# Advanced Aggregations – CUBE, ROLLUP, Grouping Sets

**Dataset**: `samples.tpch.lineitem`

In this notebook you will:
1. Compute revenue metrics on TPC-H `lineitem`
2. Use standard `groupBy`
3. Use `cube` and `rollup` for multi-dimensional analytics
4. Understand the `grouping` and `grouping_id` functions


In [None]:
from pyspark.sql import functions as F

lineitem_df = spark.read.table("samples.tpch.lineitem")
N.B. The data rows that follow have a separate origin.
-- ==== Sys2Proof/Safety.lean ====
section
/-! DEFINITION. What holds of the part whatever it is commanded, in the terms the statements use: when the engine takes
a request and what its reply leaves, what the stops and faults leave of a controller's record, and the invariants that
the manual's prose claims for every state. -/

namespace Sys2Proof

/-- The µs a command brings with it. -/
def Instr.elapsed : Instr → Nat
  | .status dt | .fetchNotices dt | .tableWrite dt | .tableRead dt | .copyActive dt | .activateAll dt
  | .activateZones dt | .activateAllCompletion dt | .activateZonesCompletion dt | .listWrite dt | .listRead dt
  | .startList dt | .continueList dt | .stop dt | .traffic dt | .respond dt | .park dt | .release dt | .setDepth dt
  | .quiesceConditional dt | .quiesceForced dt | .thaw dt | .clearTrip dt | .resetRing dt | .resetFull dt
  | .resetTakesPlace dt _ | .unknownRequest dt | .classifyUpstreamFrame dt | .classifyDownstreamFrame dt
  | .toothEvent dt _ _ | .emissionExpiry dt _ | .demandTimerExpiry dt _ | .feedbackTimerExpiry dt _
  | .stallWatchExpiry dt _ | .dwellExpiry dt _ | .durationExpiry dt _ | .proveExpiry dt _
  | .brakeConfirmExpiry dt _ | .tripAssertion dt | .tripNegation dt | .resetNAssert dt | .ringReset dt
  | .fullResetBegin dt | .fullResetComplete dt _ | .powerOnReset dt _ | .frameComplete dt _ _
  | .frameLenExceeded dt _ _ | .framingError dt _ | .frameCut dt _ _ | .huntIdleClear dt _ _ | .lineStuck dt _ _
  | .lineFreed dt _ | .frameTransmitStart dt _ | .frameTransmitEnd dt _ | .frameByteReceived dt _ _ => dt

namespace Machine

/-! ## Requests -/

/-- The engine takes `f`, and `rest` goes on waiting (R174). -/
structure State.Takes (s : State) (f : Frame) (rest : List Frame) : Prop where
  noActivation : s.activation = none
  noReset : s.resetPending = none
  lineNegated : s.resetLine = .negated
  slotFree : s.portU.tx.length + s.reserved.toNat < 16
  oldest : s.requests = f :: rest

/-- `dt` µs later, with the request gone from the queue. -/
def State.taken (s : State) (dt : Nat) (rest : List Frame) : State := { s.advance dt with requests := rest }

/-- The one REPLY is the newest entry of port U's queue, or is discarded by a STUCK port U; no slot is reserved (R161,
R165, R174, R175). -/
def State.repliedAs (s : State) (kind : TxKind) (f : Frame) (r : Result) (data : List Byte) : State :=
  if s.portU.live then
    { s with reserved := false, portU := { s.portU with tx := s.portU.tx ++ [⟨kind, s.replyTo f r data⟩] } }
  else { s with reserved := false }

/-- The REPLY of any request but an accepted RESET. -/
def State.replied (s : State) (f : Frame) (r : Result) (data : List Byte) : State := s.repliedAs .reply f r data

/-- The byte of a channel number. -/
def chanByte (c : Chan) : Byte := BitVec.ofNat 8 (chanNumber c)

/-- The rows of the opcode table by request code (section 8.7); ACTIVATE, QUIESCE and RESET have two each. -/
def requestRows (dt : Nat) : List (Byte × Instr) :=
  [(0x01#8, .status dt), (0x02#8, .fetchNotices dt), (0x10#8, .tableWrite dt), (0x11#8, .tableRead dt),
   (0x12#8, .copyActive dt), (0x13#8, .activateAll dt), (0x13#8, .activateZones dt), (0x18#8, .listWrite dt),
   (0x19#8, .listRead dt), (0x20#8, .startList dt), (0x21#8, .continueList dt), (0x22#8, .stop dt),
   (0x23#8, .traffic dt), (0x24#8, .respond dt), (0x25#8, .park dt), (0x26#8, .release dt), (0x27#8, .setDepth dt),
   (0x30#8, .quiesceConditional dt), (0x30#8, .quiesceForced dt), (0x31#8, .thaw dt), (0x32#8, .clearTrip dt),
   (0x3F#8, .resetRing dt), (0x3F#8, .resetFull dt)]

/-- The codes of the requests that name a channel (R176 step 4). -/
def namesChannel (code : Byte) : Prop :=
  code ∈ [0x20#8, 0x21#8, 0x22#8, 0x23#8, 0x24#8, 0x25#8, 0x26#8, 0x27#8]

/-- The LEN of a request with payload `p` matches its code (R176 step 3, section 8.7). -/
def LenMatches (p : List Byte) : Prop :=
  let n := p.length
  let code := byteAt p 0
  let table := byteAt p 1
  if code = 0x10#8 then
    if table = 0x00#8 then n = 33
    else if table = 0x01#8 then n ∈ [13, 22, 31, 40]
    else if table = 0x02#8 then n ∈ [11, 19, 27, 35, 43]
    else if table = 0x03#8 then n = 44
    else 3 ≤ n
  else if code = 0x11#8 then n = 5
  else if code = 0x18#8 then n ∈ [15, 28, 41]
  else if code = 0x19#8 then n = 3
  else if code = 0x13#8 ∨ code = 0x20#8 then n = 4
  else if code = 0x24#8 then n = 10
  else if code = 0x27#8 then n = 6
  else if code ∈ [0x21#8, 0x22#8, 0x23#8, 0x25#8, 0x26#8, 0x30#8, 0x3F#8] then n = 2
  else n = 1

/-! ## Channels changed -/

/-- Everything kept for hoist `c` is `ch`; the rest of the part is as it was. -/
def State.withChan (s : State) (c : Chan) (ch : Channel) : State := { s with chans := s.chans.set c ch }

/-- The record of hoist `c`'s controller is `k`; the rest of the part is as it was. -/
def State.withCtl (s : State) (c : Chan) (k : Controller) : State := s.withChan c { s.chan c with ctl := k }

/-- The record of hoist `c`'s controller is `k`, and a notice kind has joined its pending set. -/
def State.withCtlNote (s : State) (c : Chan) (k : Controller) (n : ChanKind) : State :=
  s.withChan c { s.chan c with ctl := k, notes := (s.chan c).notes.add n.bit }

/-- Every hoist's keeping is given by `g`; the rest of the part is as it was. -/
def State.mapChans (s : State) (g : Chan → Channel) : State := { s with chans := ⟨g .c0, g .c1, g .c2, g .c3⟩ }

/-- The drive entries of the channels that `p` names are rewritten where they stand: speed 0, brake SET, mark FORCED,
the origin and the header kept, CHECK afresh (R72). -/
def forceWhere (p : Chan → Bool) (q : List TxEntry) : List TxEntry :=
  q.map fun e =>
    match e.kind with
    | .drive c =>
      if p c then
        { e with frame :=
          Frame.sealed { e.frame with payload := [0x00#8, 0x00#8, 0x01#8, 0x04#8] ++ e.frame.payload.drop 4 } }
      else e
    | _ => e

/-- Port D's waiting drive entries rewritten for the channels that `p` names. -/
def State.forcing (s : State) (p : Chan → Bool) : State :=
  { s with portD := { s.portD with tx := forceWhere p s.portD.tx } }

/-- The emission timer after a change into a state in which it runs (R80): unchanged, or started. -/
def State.emissionOn (s : State) (c : Chan) : Option Nat :=
  (s.ctl c).emission.or (some (s.ms + (s.hoist c).emission))

/-- The stall watch after the channel has come into state `st` (R45). -/
def State.watchIn (s : State) (c : Chan) (st : ChanState) : Option StallWatch :=
  if st.watched ∧ (s.hoist c).crawl * 1000 ≤ (s.gate c).out.natAbs then
    (s.ctl c).watch.or (some ⟨s.now, (s.hoist c).toothHold⟩)
  else none

/-- The record with its list given up (R89, R93, R98, R124). -/
def Controller.unlisted (k : Controller) : Controller :=
  { k with current := none, listPhase := .approach, dwell := none, carried := none }

/-- The record with list and injection given up (R89, R93, R98, R147). -/
def Controller.bare (k : Controller) : Controller := { k.unlisted with slot := none, duration := none }

/-- The controller's record after an entry to STOPPING with destination HELD (R89), completed at once when rest is
confirmed (R91). -/
def State.stoppedCtl (s : State) (c : Chan) : Controller :=
  { (s.ctl c).bare with
    state := if s.rest c then .held else .stopping .held, demand := none, emission := s.emissionOn c,
    watch := if s.rest c then none else s.watchIn c (.stopping .held) }

/-- The controller's record after an entry to STOPPING with destination SUSPENDED with descriptor `i` current and a
carried dwell or none (R89, R116, R132), completed at once when rest is confirmed (R91). -/
def State.suspendedCtl (s : State) (c : Chan) (i : Fin 256) (carried : Option Nat) : Controller :=
  { s.ctl c with
    state := if s.rest c then .suspended else .stopping .suspended, current := some i, listPhase := .approach,
    dwell := none, carried := carried, emission := s.emissionOn c,
    watch := if s.rest c then none else s.watchIn c (.stopping .suspended) }

/-- The controller's record in LIST with descriptor `i` just become current and not barred (R97, R108). -/
def State.listedCtl (s : State) (c : Chan) (i : Fin 256) : Controller :=
  { s.ctl c with
    state := .list, current := some i, listPhase := .approach, evaluated := false, dwell := none, carried := none,
    watch := s.watchIn c .list }

/-- What becomes of channel `c` when descriptor `i` becomes current and is barred for `cause` (R109). -/
def State.barredOn (s : State) (c : Chan) (i : Fin 256) (cause : ListCause) : State :=
  s.withChan c { s.chan c with
    ctl := { s.stoppedCtl c with evaluated := false },
    notes := { (s.chan c).notes.add ChanKind.listFault.bit with
      detail := { (s.chan c).notes.detail with listFault := some (i, cause) } } }

/-- The conditions of R109 in their order: the first that holds bars the descriptor. -/
structure State.Admits (s : State) (c : Chan) (d : Descriptor) : Prop where
  valid : d.cruise ≠ 0
  belowTop : (s.lane c).top ≤ d.target
  aboveBottom : d.target ≤ (s.lane c).bottom
  dwellAllowed : d.dwell = 0 ∨ ∀ z, zoneAt s.active.entries d.target = some z → z.noDwell = false

/-- `cause` bars descriptor `d` on channel `c`: its condition holds and no condition before it does (R109). -/
inductive State.Bars (s : State) (c : Chan) (d : Descriptor) : ListCause → Prop where
  | invalid : d.cruise = 0 → Bars s c d .invalid
  | outsideStops : d.cruise ≠ 0 → d.target < (s.lane c).top ∨ (s.lane c).bottom < d.target → Bars s c d .outsideStops
  | noDwellZone (z : Zone) : d.cruise ≠ 0 → (s.lane c).top ≤ d.target → d.target ≤ (s.lane c).bottom →
      0 < d.dwell → zoneAt s.active.entries d.target = some z → z.noDwell = true → Bars s c d .noDwellZone

/-- Descriptor `j` is the successor of descriptor `i` (R107). -/
def State.Successor (s : State) (i j : Fin 256) : Prop :=
  (s.descs[i]).next = .link j ∨ ((s.descs[i]).next = .next ∧ j.val = i.val + 1)

/-- Descriptor `i` has no successor: next mode END, or NEXT at index 255 (R107). -/
def State.NoSuccessor (s : State) (i : Fin 256) : Prop :=
  (s.descs[i]).next = .stopHere ∨ ((s.descs[i]).next = .next ∧ i.val = 255)

/-- Descriptor `i` of channel `c` completes and `answers` takes what the part then is (R114): MOVE_DONE where the
descriptor asks for it, then its successor current, let in or barred (R108, R109), or HELD with LIST_END. -/
def State.Completes (s : State) (c : Chan) (i : Fin 256) (answers : State → Prop) : Prop :=
  let v := if (s.descs[i]).notify then s.withCtlNote c (s.ctl c) .moveDone else s
  (∀ j, s.Successor i j → s.Admits c (s.descs[j]) →
    answers (v.withCtl c { v.ctl c with
      current := some j, listPhase := .approach, evaluated := false, dwell := none, carried := none }))
  ∧ (∀ j cause, s.Successor i j → s.Bars c (s.descs[j]) cause → answers (v.barredOn c j cause))
  ∧ (s.NoSuccessor i →
    answers (v.withCtlNote c { (v.ctl c).unlisted with state := .held, watch := none } .listEnd))

/-- The 13 bytes of a descriptor carry a field out of its range, or a presence bit that does not fit (R102, R104 step
3, section 8.7). -/
def DescriptorBytesBad (b : List Byte) : Prop :=
  let flag (k : Nat) : Bool := (byteAt b 12).getLsbD k
  2000000 < natAt b 0 4 ∨ 32767 < natAt b 4 2 ∨ 2 < (byteAt b 8).toNat
  ∨ (flag 0 = true ↔ byteAt b 8 ≠ 0x01#8)
  ∨ flag 1 ≠ flag 2
  ∨ (flag 1 = true ∧ (63 < (byteAt b 10).toNat ∨ 3 < (byteAt b 11).toNat))
  ∨ 16 ≤ (byteAt b 12).toNat

/-- The controller's record after an entry to PARKING phase SET (R137, R138, R98). -/
def State.settingCtl (s : State) (c : Chan) : Controller :=
  { s.ctl c with
    state := .parkingSet, demand := none, prove := none, brake := some (s.ms + (s.hoist c).brakeConfirm),
    watch := none, zeroMoment := if (s.gate c).out = 0 then (s.ctl c).zeroMoment else s.moment }

/-- Channel `c` in PARKING phase SET with the record `k`, its output at 0 (R138). -/
def State.settingWith (s : State) (c : Chan) (k : Controller) : State :=
  s.withChan c { s.chan c with ctl := k, gate := { s.gate c with out := 0 } }

/-- The controller's record after an entry to FAULT (R93). -/
def State.faultCtl (s : State) (c : Chan) : Controller :=
  { (s.ctl c).bare with
    state := .fault, demand := none, prove := none, brake := none, watch := none, emission := s.emissionOn c }

/-- Channel `c` enters FAULT with a notice (R93): its record, the notice, and its waiting drive entry (R72). -/
def State.faulted (s : State) (c : Chan) (n : ChanKind) : State :=
  (s.withCtlNote c (s.faultCtl c) n).forcing fun d => d == c

/-- The controller's record after an assertion of the trip line (R147). -/
def State.trippedCtl (s : State) (c : Chan) : Controller :=
  if (s.ctl c).state = .tripped then s.ctl c
  else
    { (s.ctl c).bare with
      state := .tripped, demand := none, prove := none, brake := none, watch := none,
      emission := if s.activeFilled then s.emissionOn c else none,
      feedback := if s.activeFilled then (s.ctl c).feedback else none }

/-- An assertion event of the trip line (R147): every channel, every waiting drive entry, and the notice. -/
def State.trippedAll (s : State) : State :=
  { (s.mapChans fun c => { s.chan c with ctl := s.trippedCtl c }).forcing fun c => (s.ctl c).state != .tripped with
    supNotes := s.supNotes.add SupKind.tripAsserted.bit }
display(lineitem_df.limit(5))
print("Count:", lineitem_df.count())


## 1. Baseline Revenue Calculation

We'll define:
- `revenue = l_extendedprice * (1 - l_discount)`


In [None]:
revenue_df = lineitem_df.withColumn(
    "revenue",
    F.col("l_extendedprice") * (1 - F.col("l_discount"))
)

display(revenue_df.select("l_orderkey", "l_linestatus", "l_shipmode", "revenue").limit(10))


## 2. Standard `groupBy`

Example:
- Total revenue by `l_returnflag` and `l_linestatus`


In [None]:
gb_basic_df = (
    revenue_df
    .groupBy("l_returnflag", "l_linestatus")
    .agg(
        F.round(F.sum("revenue"), 2).alias("sum_revenue"),
        F.count("*").alias("row_count")
    )
    .orderBy("l_returnflag", "l_linestatus")
)

display(gb_basic_df)


## 3. `ROLLUP` – Hierarchical Aggregation

`ROLLUP(a, b)` produces:
- (a, b)
- (a, NULL)
- (NULL, NULL)

We'll roll up by:
- `l_returnflag` (top level)
- `l_linestatus` (lower level)


In [None]:
rollup_df = (
    revenue_df
    .rollup("l_returnflag", "l_linestatus")
    .agg(
        F.round(F.sum("revenue"), 2).alias("sum_revenue"),
        F.count("*").alias("row_count")
    )
    .orderBy("l_returnflag", "l_linestatus")
)

display(rollup_df)


## 4. `CUBE` – All Combinations of Dimensions

`CUBE(a, b)` produces aggregations for:
- (a, b)
- (a, NULL)
- (NULL, b)
- (NULL, NULL)

We'll cube by:
- `l_shipmode`
- `l_returnflag`


In [None]:
cube_df = (
    revenue_df
    .cube("l_shipmode", "l_returnflag")
    .agg(
        F.round(F.sum("revenue"), 2).alias("sum_revenue"),
        F.count("*").alias("row_count")
    )
    .orderBy("l_shipmode", "l_returnflag")
)

display(cube_df)


## 5. Understanding `grouping` and `grouping_id`

When using rollup/cube, NULL might mean:
- Real NULL value in the data, or
- "Grand total / subtotal" row

`grouping(col)` returns 1 if the column is aggregated away, 0 otherwise.


In [None]:
cube_flags_df = (
    revenue_df
    .cube("l_shipmode", "l_returnflag")
    .agg(
        F.round(F.sum("revenue"), 2).alias("sum_revenue"),
        F.count("*").alias("row_count"),
        F.grouping("l_shipmode").alias("g_shipmode"),
        F.grouping("l_returnflag").alias("g_returnflag"),
        F.grouping_id("l_shipmode", "l_returnflag").alias("grouping_id")
    )
    .orderBy("grouping_id", "l_shipmode", "l_returnflag")
)

display(cube_flags_df.limit(50))


## 6. Grouping Sets (Manual Control)

You can specify exactly which combinations you want.

Example grouping sets:
- (l_shipmode, l_returnflag)
- (l_shipmode)
- ()


In [None]:
grouping_sets_df = (
    revenue_df
    .groupBy(F.groupingSets(
        ["l_shipmode", "l_returnflag"],
        ["l_shipmode"],
        []
    ))
    .agg(
        F.round(F.sum("revenue"), 2).alias("sum_revenue"),
        F.count("*").alias("row_count")
    )
    .orderBy("l_shipmode", "l_returnflag")
)

display(grouping_sets_df)